#### [PROBLEM]
Output every line from the beginning of the records through the line that contains "once, a running", exactly as it appears.

#### [DATA SUPPLIED]

/-- Stop HOLD and Restart (R12, R24, R28, R30, R45, R91, R154, R165, R167, R178, R188, R190): the part enters CONFIG at
once, a running loop test is aborted with its record kept, and the bays, their counts, zones, lanes, holds, panels,
fans, groups, the supply limiter, stations and segments take their values of CONFIG; the configuration and the supply
settings stay. The clause on a bay's counted-as supposes that no other row is bound to its row's table (R6). -/
def Obligations.StopHoldAndRestart : Prop :=
  ∀ (tag : Byte) (s : State), s.link.waiting = none →
    let r := ((Ev.begin s).enterConfig.queueReply tag (.done [])).close
    exec (.restart tag []) s = .next r ∧
    (s.part ≠ .config → exec (.stopHold tag) s = .next r) ∧
    r.part = .config ∧ Replied s r tag (.done []) ∧ r.recount = .idle ∧ r.holdOrder = [] ∧
    r.now = s.now ∧ r.routes = s.routes ∧ r.windows = s.windows ∧ r.cursor = s.cursor ∧
    r.supply.mode = s.supply.mode ∧ r.supply.limit = s.supply.limit ∧ r.supply.base = s.supply.base ∧
    r.supply.floor = s.supply.floor ∧ r.link.mask = s.link.mask ∧ r.link.flags = s.link.flags ∧
    (r.supply.overLimit = true ↔
      (s.supply.mode = .standby ∨ 0 < s.supply.limit) ∧ s.supply.limit < s.supply.base) ∧
    r.committed = s.supply.base ∧ r.deferredOrder = [] ∧
    r.link.notices = s.link.notices.filter (fun n => n.kind == .stopped) ∧
    (∀ l : LevelId, r.levels.get l = { s.levels.get l with visited := false }) ∧
    (∀ k : RowKey, r.rows.get k = { s.rows.get k with visited := false }) ∧
    (∀ a : Addr, (∀ b, s.stage a ≠ .slot (.bay b)) → r.stage a = s.stage a) ∧
    (∀ (a : Addr) (b : Bay), s.stage a = .slot (.bay b) →
      (∀ k, (s.rows.get k).table = (s.rows.get a.rowKey).table → k = a.rowKey) →
      r.stage a = .slot (.bay { b with
        primary := b.primary.map fun _ => .unknown, secondary := b.secondary.map fun _ => .unknown
        occ := .unknown, disagree := false, disagreeTimer := none, visited := false, changed := false
        counted := ⟨b.zone, bucketOf (s.effectiveLevel a b) b.strict, !s.isClosed a b, .unknown⟩ })) ∧
    r.live = r.sumCounts ∧ r.shadow = Vector.replicate 24 CountBlock.zero ∧
    (∀ l : LaneId, r.lanes.get l = { s.lanes.get l with queue := [] }) ∧
    (∀ id : HoldId, r.holds.get id = none) ∧
    (∀ i : PanelId, r.panels.get i = ⟨(s.panels.get i).kind, none, none, none, none, .none, none⟩) ∧
    (∀ f x, s.fans.get f = some x → r.fans.get f = some { x with
      state := .stopped, reason := .none, target := 0, wanted := 0, command := 0, lastReport := none
      startTimer := none, stopTimer := none, ramp := none }) ∧
    (∀ g x, s.groups.get g = some x → r.groups.get g = some { x with
      presenceTimer := none, routeCount := 0, lamps := Vector.replicate 8 none, failedCount := 0, degraded := false
      state := .base, wanted := 0, commanded := 0, movement := .steady, fadeTimer := none }) ∧
    (∀ z x, s.zones.get z = some x → ∃ y, r.zones.get z = some y ∧ y.profile = x.pendingProfile.getD x.profile ∧
      y.causes = ⟨x.causes.commanded, false, false⟩ ∧ y.air = ⟨false, 0, 0, 0, 0, false, false, false, false⟩ ∧
      y.vent =
        { base := y.profile.programme, manualValue := y.profile.manualValue, overlay := .none, blindPending := false
          minPurgeTimer := none, runOut := false, durationTimer := none, e := 0, m := 0, dCo := 0, dNo2 := 0
          dTraffic := 0, demand := 0, ventilating := false, z := 0, evalTimer := none }) ∧
    (∀ i : StationId, r.stations.get i = { s.stations.get i with
      state := if (s.stations.get i).enabled then .active else .disabled
      firstHad := false, misses := 0, staleTimer := none, probeTimer := none, probeDue := false, lastEvent := none
      dirty := false, reading := ⟨false, 0, 0, .fault, false⟩ }) ∧
    ∀ g : Seg, (r.segments.get g).mode = .quiet ∧ (r.segments.get g).errors = 0 ∧
      (r.segments.get g).capture = none ∧ (r.segments.get g).exchange = none ∧
      (r.segments.get g).rate = (s.segments.get g).rate ∧
      (∀ kept, (s.segments.get g).test = some kept → (r.segments.get g).testRunning = false ∧
        (r.segments.get g).test = some
          (if (s.segments.get g).testRunning then { kept with outcome := .aborted } else kept)) ∧
      ((s.segments.get g).test = none → (r.segments.get g).test = none)

/-- Stop SAFE (R129, R144, R152, R178, R188, R189): from STARTING and RUN the part enters STOPPING, a running loop test
is aborted with its record kept and TEST_DONE raised, every fan's wanted speed becomes its safe speed raised to its
minimum and every group's wanted level 100, and it stays there while a dirty output record of a station that is not
LOST is still to be sent; otherwise the stop may complete at once. The conditions of the entry to RUN (R187) and of the
completion (R189), term by term, and what the judgement of each does: the part enters RUN with STARTED, or CONFIG with
STOPPED; where the condition fails it does nothing. That a stop is judged in more events than R189 names is the model's
reading: log entry 35. -/
def Obligations.StopSafe : Prop :=
  (∀ (tag : Byte) (s : State), s.link.waiting = none → s.running = true →
    ∃ t, exec (.stopSafe tag) s = .next t ∧ Replied s t tag .accepted ∧
      (t.part = .stopping ∨ t.part = .config) ∧
      (∀ g : Seg,
        let x := s.segments.get g
        (x.test = none → (t.segments.get g).test = none) ∧
        ∀ r, x.test = some r → (t.segments.get g).testRunning = false ∧
          (t.segments.get g).test = some (if x.testRunning then { r with outcome := .aborted } else r) ∧
          (x.testRunning = true →
            (x.mode ≠ .run → (t.segments.get g).exchange = none) ∧ Told s t .testDone g.val
              ([2] ++ bytes2 r.sent ++ bytes2 r.returned ++ [byte r.byteErrors, byte r.timeouts]))) ∧
      ((∃ i : StationId, (s.stations.get i).enabled = true ∧ (s.stations.get i).dirty = true ∧
          (s.stations.get i).state ≠ .lost ∧
          ((∃ ch, (s.stations.get i).binding = .fan ch) ∨ ∃ ch m, (s.stations.get i).binding = .light ch m)) →
        t.part = .stopping) ∧
      (t.part = .stopping →
        (∀ f x, s.fans.get f = some x → ∃ y, t.fans.get f = some y ∧
          y.wanted = if 0 < x.safeSpeed ∧ x.safeSpeed < x.minSpeed then x.minSpeed else x.safeSpeed) ∧
        (∀ g x, s.groups.get g = some x → ∃ y, t.groups.get g = some y ∧ y.wanted = 100) ∧
        t.live = s.live ∧ t.recount = s.recount ∧ t.lanes.map Lane.essence = s.lanes.map Lane.essence)) ∧
  (∀ s : State, s.runReady = true ↔
    (∀ i : StationId, (s.stations.get i).enabled = true → (s.stations.get i).firstHad = true) ∧ s.recount = .idle) ∧
  (∀ s : State, s.stopReady = true ↔
    (∀ i : StationId, (s.stations.get i).enabled = true →
      ((∃ ch, (s.stations.get i).binding = .fan ch) ∨ ∃ ch m, (s.stations.get i).binding = .light ch m) →
      (s.stations.get i).dirty = false ∨ (s.stations.get i).state = .lost) ∧
    ∀ f x, s.fans.get f = some x → x.state = .fault ∨ x.state = .lost ∨ x.command = x.wanted ∨
      (s.supply.deferredFans.get f).isSome = true) ∧
  ∀ e : Ev,
    (e.judgeRun = true → e.s.part = .starting → e.s.runReady = true →
      e.judgeEntryToRun = ({ e with s := { e.s with part := .run } } : Ev).raise .started 0 []) ∧
    (e.s.part ≠ .starting ∨ e.s.runReady = false → e.judgeEntryToRun = e) ∧
    (e.judgeStop = true → e.s.part = .stopping → e.s.stopReady = true →
      e.judgeCompletion = e.enterConfig.raise .stopped 0 []) ∧
    (e.s.part ≠ .stopping ∨ e.s.stopReady = false → e.judgeCompletion = e)

/-- The part states (R186 to R190): no step makes any move between them that chapter 10 does not name. The entry to RUN
and the completion of a Stop SAFE take place in the first event that fulfils their conditions (R187, R189): no step
leaves the part in STARTING with every first-result mark had and no recount in flight, nor in STOPPING with the
condition of the completion fulfilled; and the part enters RUN with R187's condition only. -/
def Obligations.PartStateMoves : Prop :=
  (∀ s t : State, step s = .next t → s.part.mayBecome t.part = true) ∧
  (∀ s t : State, ReadyLaw s → step s = .next t → ReadyLaw t) ∧
  ∀ s t : State, s.part = .starting → step s = .next t → t.part = .run → t.runReady = true
end

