-- ==== Sys2Proof/Laws/Frame.lean ====
section
/-!
SUPPORT. What the work at the end of an event leaves as it is. `Ev.core` holds the essence of the state
(Safety.lean), the transmitter's frame and reply and two marks of the event; one lemma for each shared
operation says that the operation keeps the core, and `Ev.finish_core` says what the whole end of an event
leaves.
-/

namespace Sys2Proof

theorem map_put {α β : Type} {n : Nat} (t : Vector α n) (i : Fin n) (x : α) (f : α → β) :
    (put t i x).map f = put (t.map f) i (f x) := by
  apply Vector.ext
  intro k hk
  simp only [put, Vector.getElem_map, Vector.getElem_set]
  split <;> rfl

theorem put_get {α : Type} {n : Nat} (t : Vector α n) (i : Fin n) : put t i (t.get i) = t := by
  apply Vector.ext
  intro k hk
  simp only [put, Vector.getElem_set]
  split
  · subst_vars; rfl
  · rfl

theorem map_put_same {α β : Type} {n : Nat} (t : Vector α n) (i : Fin n) (x : α) (f : α → β)
    (h : f x = f (t.get i)) : (put t i x).map f = t.map f := by
  rw [map_put, h, ← get_map t f i, put_get]

end Sys2Proof

namespace Sys2Proof.Machine

/-! ### Primitive updates -/

theorem State.setZone_essence {s : State} {z : ZoneId} {x : Option Zone}
    (h : x.map Zone.essence = (s.zones.get z).map Zone.essence) : (s.setZone z x).essence = s.essence := by
  simp only [State.essence, State.setZone, map_put_same s.zones z x _ h]

theorem State.setLane_essence {s : State} {i : LaneId} {x : Lane} (h : x.essence = (s.lanes.get i).essence) :
    (s.setLane i x).essence = s.essence := by
  simp only [State.essence, State.setLane, map_put_same s.lanes i x _ h]

theorem State.setPanel_essence {s : State} {i : PanelId} {x : Panel} (h : x.essence = (s.panels.get i).essence) :
    (s.setPanel i x).essence = s.essence := by
  simp only [State.essence, State.setPanel, map_put_same s.panels i x _ h]

theorem State.setFan_essence {s : State} {i : FanId} {x : Option Fan}
    (h : x.map Fan.essence = (s.fans.get i).map Fan.essence) : (s.setFan i x).essence = s.essence := by
  simp only [State.essence, State.setFan, map_put_same s.fans i x _ h]

theorem State.setGroup_essence {s : State} {i : GroupId} {x : Option Group}
    (h : x.map Group.essence = (s.groups.get i).map Group.essence) : (s.setGroup i x).essence = s.essence := by
  simp only [State.essence, State.setGroup, map_put_same s.groups i x _ h]

theorem State.setStation_essence {s : State} {i : StationId} {x : Station}
    (h : x.essence = (s.stations.get i).essence) : (s.setStation i x).essence = s.essence := by
  simp only [State.essence, State.setStation, map_put_same s.stations i x _ h]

#### [RESPONSE]
/-- Stop HOLD and Restart (R12, R24, R28, R30, R45, R91, R154, R165, R167, R178, R188, R190): the part enters CONFIG at
once, a running loop test is aborted with its record kept, and the bays, their counts, zones, lanes, holds, panels,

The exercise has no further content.